In what appears to be a 10-1 decision, the Federal Circuit has denied SAS’s petition for en banc review.  Although the majority offered no opinion, Judge Newman did offer her dissent (as she did in the original panel decision).




49 thoughts on “Partial-Institution Decisions Blessed by En Banc Federal Circuit

  1. 4

    One problem with Newman’s take here is that there is no estoppel for the challengers of granted patents as to their own selection of claims to challenge or not – thus leading against the very logic Newman wants to rest upon.

  2. 3

    patent bras I have a question for you guys that might be well up your alley. Today let’s hypothesize I’m tots not looking at an app that has a device that, theoretically (and I stress theoretically) emits a certain gas. Like let’s just pretend it is a steel doorstop that emits oxygen at a certain measurable rate after it is formed until the oxygen is gone out of it. But, let us further hypothesize that the inventor themselves seem to be jumping through theoretical hoops all throughout the lengthy theoretical application thinking that their “theories”, “models” and “calculations” show that a steel doorstop that does this emission could possibly happen (but they don’t actually say for sure). What does patentlyo say the lawl says about such theoretical devices? Enablement problems or no? Just as a heads up this doesn’t seem like a super easy thing to make.

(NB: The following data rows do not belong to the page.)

-- ==== Sys2Proof/Laws/State.lean ====
section
/-!
SUPPORT. What the shared operations leave alone: for each operation and each component of State it does not touch, that the
component is unchanged, so that no later proof unfolds a record update.
-/

namespace Sys2Proof.Machine

/-- A fold keeps what each of its steps keeps. -/
theorem foldl_keeps {α β γ : Type} (P : β → γ) (f : β → α → β) (l : List α) (h : ∀ b a, P (f b a) = P b) (b : β) :
    P (l.foldl f b) = P b := by
  induction l generalizing b with
  | nil => rfl
  | cons a l ih => simp only [List.foldl_cons, ih, h]

/-- The state without its register words, logbook, link, counters and what has left: all that messages, entries, queue items and
completions may write. -/
def State.wipe (s : State) : State := { s with regs := [], log := {}, link := {}, out := [], counters := [] }

theorem State.wipe_log (s : State) (l : Logbook) : ({ s with log := l } : State).wipe = s.wipe := rfl
theorem State.wipe_link (s : State) (l : Link) : ({ s with link := l } : State).wipe = s.wipe := rfl
@[simp] theorem State.setWord_wipe (s : State) (o : Nat) (v : Word) : (s.setWord o v).wipe = s.wipe := rfl
@[simp] theorem State.fset_wipe (s : State) (f : Fld) (v : Nat) : (s.fset f v).wipe = s.wipe := rfl
@[simp] theorem State.fadd_wipe (s : State) (f : Fld) (n : Nat) : (s.fadd f n).wipe = s.wipe := rfl
@[simp] theorem State.emit_wipe (s : State) (x : Sent) : (s.emit x).wipe = s.wipe := rfl
@[simp] theorem State.count_wipe (s : State) (g i n : Nat) : (s.count g i n).wipe = s.wipe := rfl
@[simp] theorem State.modQueue_wipe (s : State) (q : Nat) (f : Queue → Queue) : (s.modQueue q f).wipe = s.wipe := rfl

/-! ## setWord -/

@[simp] theorem State.setWord_pending (s : State) (o : Nat) (v : Word) : (s.setWord o v).pending = s.pending := rfl
@[simp] theorem State.setWord_taken (s : State) (o : Nat) (v : Word) : (s.setWord o v).taken = s.taken := rfl
@[simp] theorem State.setWord_steer (s : State) (o : Nat) (v : Word) : (s.setWord o v).steer = s.steer := rfl
@[simp] theorem State.setWord_map (s : State) (o : Nat) (v : Word) : (s.setWord o v).map = s.map := rfl
@[simp] theorem State.setWord_lock (s : State) (o : Nat) (v : Word) : (s.setWord o v).lock = s.lock := rfl
@[simp] theorem State.setWord_fabric (s : State) (o : Nat) (v : Word) : (s.setWord o v).fabric = s.fabric := rfl
@[simp] theorem State.setWord_tows (s : State) (o : Nat) (v : Word) : (s.setWord o v).tows = s.tows := rfl
@[simp] theorem State.setWord_mem (s : State) (o : Nat) (v : Word) : (s.setWord o v).mem = s.mem := rfl
@[simp] theorem State.setWord_auction (s : State) (o : Nat) (v : Word) : (s.setWord o v).auction = s.auction := rfl
@[simp] theorem State.setWord_time (s : State) (o : Nat) (v : Word) : (s.setWord o v).time = s.time := rfl
@[simp] theorem State.setWord_pair (s : State) (o : Nat) (v : Word) : (s.setWord o v).pair = s.pair := rfl
@[simp] theorem State.setWord_light (s : State) (o : Nat) (v : Word) : (s.setWord o v).light = s.light := rfl
@[simp] theorem State.setWord_link (s : State) (o : Nat) (v : Word) : (s.setWord o v).link = s.link := rfl
@[simp] theorem State.setWord_power (s : State) (o : Nat) (v : Word) : (s.setWord o v).power = s.power := rfl
@[simp] theorem State.setWord_boot (s : State) (o : Nat) (v : Word) : (s.setWord o v).boot = s.boot := rfl
@[simp] theorem State.setWord_log (s : State) (o : Nat) (v : Word) : (s.setWord o v).log = s.log := rfl
@[simp] theorem State.setWord_ras (s : State) (o : Nat) (v : Word) : (s.setWord o v).ras = s.ras := rfl
@[simp] theorem State.setWord_test (s : State) (o : Nat) (v : Word) : (s.setWord o v).test = s.test := rfl
@[simp] theorem State.setWord_counters (s : State) (o : Nat) (v : Word) : (s.setWord o v).counters = s.counters := rfl
@[simp] theorem State.setWord_out (s : State) (o : Nat) (v : Word) : (s.setWord o v).out = s.out := rfl
@[simp] theorem State.setWord_free (s : State) (o : Nat) (v : Word) : (s.setWord o v).free = s.free := rfl

/-! ## fset -/

@[simp] theorem State.fset_pending (s : State) (f : Fld) (v : Nat) : (s.fset f v).pending = s.pending := rfl
@[simp] theorem State.fset_taken (s : State) (f : Fld) (v : Nat) : (s.fset f v).taken = s.taken := rfl
@[simp] theorem State.fset_steer (s : State) (f : Fld) (v : Nat) : (s.fset f v).steer = s.steer := rfl
@[simp] theorem State.fset_map (s : State) (f : Fld) (v : Nat) : (s.fset f v).map = s.map := rfl
@[simp] theorem State.fset_lock (s : State) (f : Fld) (v : Nat) : (s.fset f v).lock = s.lock := rfl
@[simp] theorem State.fset_fabric (s : State) (f : Fld) (v : Nat) : (s.fset f v).fabric = s.fabric := rfl
@[simp] theorem State.fset_tows (s : State) (f : Fld) (v : Nat) : (s.fset f v).tows = s.tows := rfl
@[simp] theorem State.fset_mem (s : State) (f : Fld) (v : Nat) : (s.fset f v).mem = s.mem := rfl
@[simp] theorem State.fset_auction (s : State) (f : Fld) (v : Nat) : (s.fset f v).auction = s.auction := rfl
@[simp] theorem State.fset_time (s : State) (f : Fld) (v : Nat) : (s.fset f v).time = s.time := rfl
@[simp] theorem State.fset_pair (s : State) (f : Fld) (v : Nat) : (s.fset f v).pair = s.pair := rfl
@[simp] theorem State.fset_light (s : State) (f : Fld) (v : Nat) : (s.fset f v).light = s.light := rfl
@[simp] theorem State.fset_link (s : State) (f : Fld) (v : Nat) : (s.fset f v).link = s.link := rfl
@[simp] theorem State.fset_power (s : State) (f : Fld) (v : Nat) : (s.fset f v).power = s.power := rfl
@[simp] theorem State.fset_boot (s : State) (f : Fld) (v : Nat) : (s.fset f v).boot = s.boot := rfl
@[simp] theorem State.fset_log (s : State) (f : Fld) (v : Nat) : (s.fset f v).log = s.log := rfl
@[simp] theorem State.fset_ras (s : State) (f : Fld) (v : Nat) : (s.fset f v).ras = s.ras := rfl
@[simp] theorem State.fset_test (s : State) (f : Fld) (v : Nat) : (s.fset f v).test = s.test := rfl
@[simp] theorem State.fset_counters (s : State) (f : Fld) (v : Nat) : (s.fset f v).counters = s.counters := rfl
@[simp] theorem State.fset_out (s : State) (f : Fld) (v : Nat) : (s.fset f v).out = s.out := rfl
@[simp] theorem State.fset_free (s : State) (f : Fld) (v : Nat) : (s.fset f v).free = s.free := rfl

/-! ## fadd -/

@[simp] theorem State.fadd_pending (s : State) (f : Fld) (n : Nat) : (s.fadd f n).pending = s.pending := rfl
@[simp] theorem State.fadd_taken (s : State) (f : Fld) (n : Nat) : (s.fadd f n).taken = s.taken := rfl
@[simp] theorem State.fadd_steer (s : State) (f : Fld) (n : Nat) : (s.fadd f n).steer = s.steer := rfl
@[simp] theorem State.fadd_map (s : State) (f : Fld) (n : Nat) : (s.fadd f n).map = s.map := rfl
@[simp] theorem State.fadd_lock (s : State) (f : Fld) (n : Nat) : (s.fadd f n).lock = s.lock := rfl
@[simp] theorem State.fadd_fabric (s : State) (f : Fld) (n : Nat) : (s.fadd f n).fabric = s.fabric := rfl
@[simp] theorem State.fadd_tows (s : State) (f : Fld) (n : Nat) : (s.fadd f n).tows = s.tows := rfl
@[simp] theorem State.fadd_mem (s : State) (f : Fld) (n : Nat) : (s.fadd f n).mem = s.mem := rfl
@[simp] theorem State.fadd_auction (s : State) (f : Fld) (n : Nat) : (s.fadd f n).auction = s.auction := rfl
@[simp] theorem State.fadd_time (s : State) (f : Fld) (n : Nat) : (s.fadd f n).time = s.time := rfl
@[simp] theorem State.fadd_pair (s : State) (f : Fld) (n : Nat) : (s.fadd f n).pair = s.pair := rfl
@[simp] theorem State.fadd_light (s : State) (f : Fld) (n : Nat) : (s.fadd f n).light = s.light := rfl
@[simp] theorem State.fadd_link (s : State) (f : Fld) (n : Nat) : (s.fadd f n).link = s.link := rfl
@[simp] theorem State.fadd_power (s : State) (f : Fld) (n : Nat) : (s.fadd f n).power = s.power := rfl
@[simp] theorem State.fadd_boot (s : State) (f : Fld) (n : Nat) : (s.fadd f n).boot = s.boot := rfl
@[simp] theorem State.fadd_log (s : State) (f : Fld) (n : Nat) : (s.fadd f n).log = s.log := rfl
@[simp] theorem State.fadd_ras (s : State) (f : Fld) (n : Nat) : (s.fadd f n).ras = s.ras := rfl
@[simp] theorem State.fadd_test (s : State) (f : Fld) (n : Nat) : (s.fadd f n).test = s.test := rfl
@[simp] theorem State.fadd_counters (s : State) (f : Fld) (n : Nat) : (s.fadd f n).counters = s.counters := rfl
@[simp] theorem State.fadd_out (s : State) (f : Fld) (n : Nat) : (s.fadd f n).out = s.out := rfl
@[simp] theorem State.fadd_free (s : State) (f : Fld) (n : Nat) : (s.fadd f n).free = s.free := rfl

/-! ## emit -/

@[simp] theorem State.emit_pending (s : State) (x : Sent) : (s.emit x).pending = s.pending := rfl
@[simp] theorem State.emit_taken (s : State) (x : Sent) : (s.emit x).taken = s.taken := rfl
@[simp] theorem State.emit_regs (s : State) (x : Sent) : (s.emit x).regs = s.regs := rfl
@[simp] theorem State.emit_steer (s : State) (x : Sent) : (s.emit x).steer = s.steer := rfl
@[simp] theorem State.emit_map (s : State) (x : Sent) : (s.emit x).map = s.map := rfl
@[simp] theorem State.emit_lock (s : State) (x : Sent) : (s.emit x).lock = s.lock := rfl
@[simp] theorem State.emit_fabric (s : State) (x : Sent) : (s.emit x).fabric = s.fabric := rfl
@[simp] theorem State.emit_tows (s : State) (x : Sent) : (s.emit x).tows = s.tows := rfl
@[simp] theorem State.emit_mem (s : State) (x : Sent) : (s.emit x).mem = s.mem := rfl
@[simp] theorem State.emit_auction (s : State) (x : Sent) : (s.emit x).auction = s.auction := rfl
@[simp] theorem State.emit_time (s : State) (x : Sent) : (s.emit x).time = s.time := rfl
@[simp] theorem State.emit_pair (s : State) (x : Sent) : (s.emit x).pair = s.pair := rfl
@[simp] theorem State.emit_light (s : State) (x : Sent) : (s.emit x).light = s.light := rfl
@[simp] theorem State.emit_link (s : State) (x : Sent) : (s.emit x).link = s.link := rfl
@[simp] theorem State.emit_power (s : State) (x : Sent) : (s.emit x).power = s.power := rfl
@[simp] theorem State.emit_boot (s : State) (x : Sent) : (s.emit x).boot = s.boot := rfl
@[simp] theorem State.emit_log (s : State) (x : Sent) : (s.emit x).log = s.log := rfl
@[simp] theorem State.emit_ras (s : State) (x : Sent) : (s.emit x).ras = s.ras := rfl
@[simp] theorem State.emit_test (s : State) (x : Sent) : (s.emit x).test = s.test := rfl
@[simp] theorem State.emit_counters (s : State) (x : Sent) : (s.emit x).counters = s.counters := rfl
@[simp] theorem State.emit_free (s : State) (x : Sent) : (s.emit x).free = s.free := rfl

/-! ## count -/

@[simp] theorem State.count_pending (s : State) (g i n : Nat) : (s.count g i n).pending = s.pending := rfl
@[simp] theorem State.count_taken (s : State) (g i n : Nat) : (s.count g i n).taken = s.taken := rfl
@[simp] theorem State.count_regs (s : State) (g i n : Nat) : (s.count g i n).regs = s.regs := rfl
@[simp] theorem State.count_steer (s : State) (g i n : Nat) : (s.count g i n).steer = s.steer := rfl
@[simp] theorem State.count_map (s : State) (g i n : Nat) : (s.count g i n).map = s.map := rfl
@[simp] theorem State.count_lock (s : State) (g i n : Nat) : (s.count g i n).lock = s.lock := rfl
@[simp] theorem State.count_fabric (s : State) (g i n : Nat) : (s.count g i n).fabric = s.fabric := rfl
@[simp] theorem State.count_tows (s : State) (g i n : Nat) : (s.count g i n).tows = s.tows := rfl
@[simp] theorem State.count_mem (s : State) (g i n : Nat) : (s.count g i n).mem = s.mem := rfl
@[simp] theorem State.count_auction (s : State) (g i n : Nat) : (s.count g i n).auction = s.auction := rfl
@[simp] theorem State.count_time (s : State) (g i n : Nat) : (s.count g i n).time = s.time := rfl
@[simp] theorem State.count_pair (s : State) (g i n : Nat) : (s.count g i n).pair = s.pair := rfl
@[simp] theorem State.count_light (s : State) (g i n : Nat) : (s.count g i n).light = s.light := rfl
@[simp] theorem State.count_link (s : State) (g i n : Nat) : (s.count g i n).link = s.link := rfl
@[simp] theorem State.count_power (s : State) (g i n : Nat) : (s.count g i n).power = s.power := rfl
@[simp] theorem State.count_boot (s : State) (g i n : Nat) : (s.count g i n).boot = s.boot := rfl
@[simp] theorem State.count_log (s : State) (g i n : Nat) : (s.count g i n).log = s.log := rfl
@[simp] theorem State.count_ras (s : State) (g i n : Nat) : (s.count g i n).ras = s.ras := rfl
@[simp] theorem State.count_test (s : State) (g i n : Nat) : (s.count g i n).test = s.test := rfl
@[simp] theorem State.count_out (s : State) (g i n : Nat) : (s.count g i n).out = s.out := rfl
@[simp] theorem State.count_free (s : State) (g i n : Nat) : (s.count g i n).free = s.free := rfl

    Further let’s hypothesize that the applicant claimed this device that emits oxygen as a device with a “wherein” tacked on the end that says “wherein a released gas of the doorstop device observed as oxygen with a measuring machine is x/unit volume”. Would that seem to not be improper English at best as the gas is not technically in the device (as it would be outside the device)? Might this not also be seen as an attempt to mix statutory categories (Device with composition of matter) as the gas is not actually part of the device yet is in the claim?

    1. 3.1

      These problems are largely due to the fact that until recently the PTO had discouraged examiners from giving 112 enablement rejections even when well deserved, plus the Fed. Cir. and D.C.’s make challenging 112 enablement by summary judgment in litigation very difficult. Nor can this be raised in an IPR, except for amended claims.

      1. 3.1.1

        I keep in hearing of this “the Office discourages giving 112 rejections” (mostly on these boards).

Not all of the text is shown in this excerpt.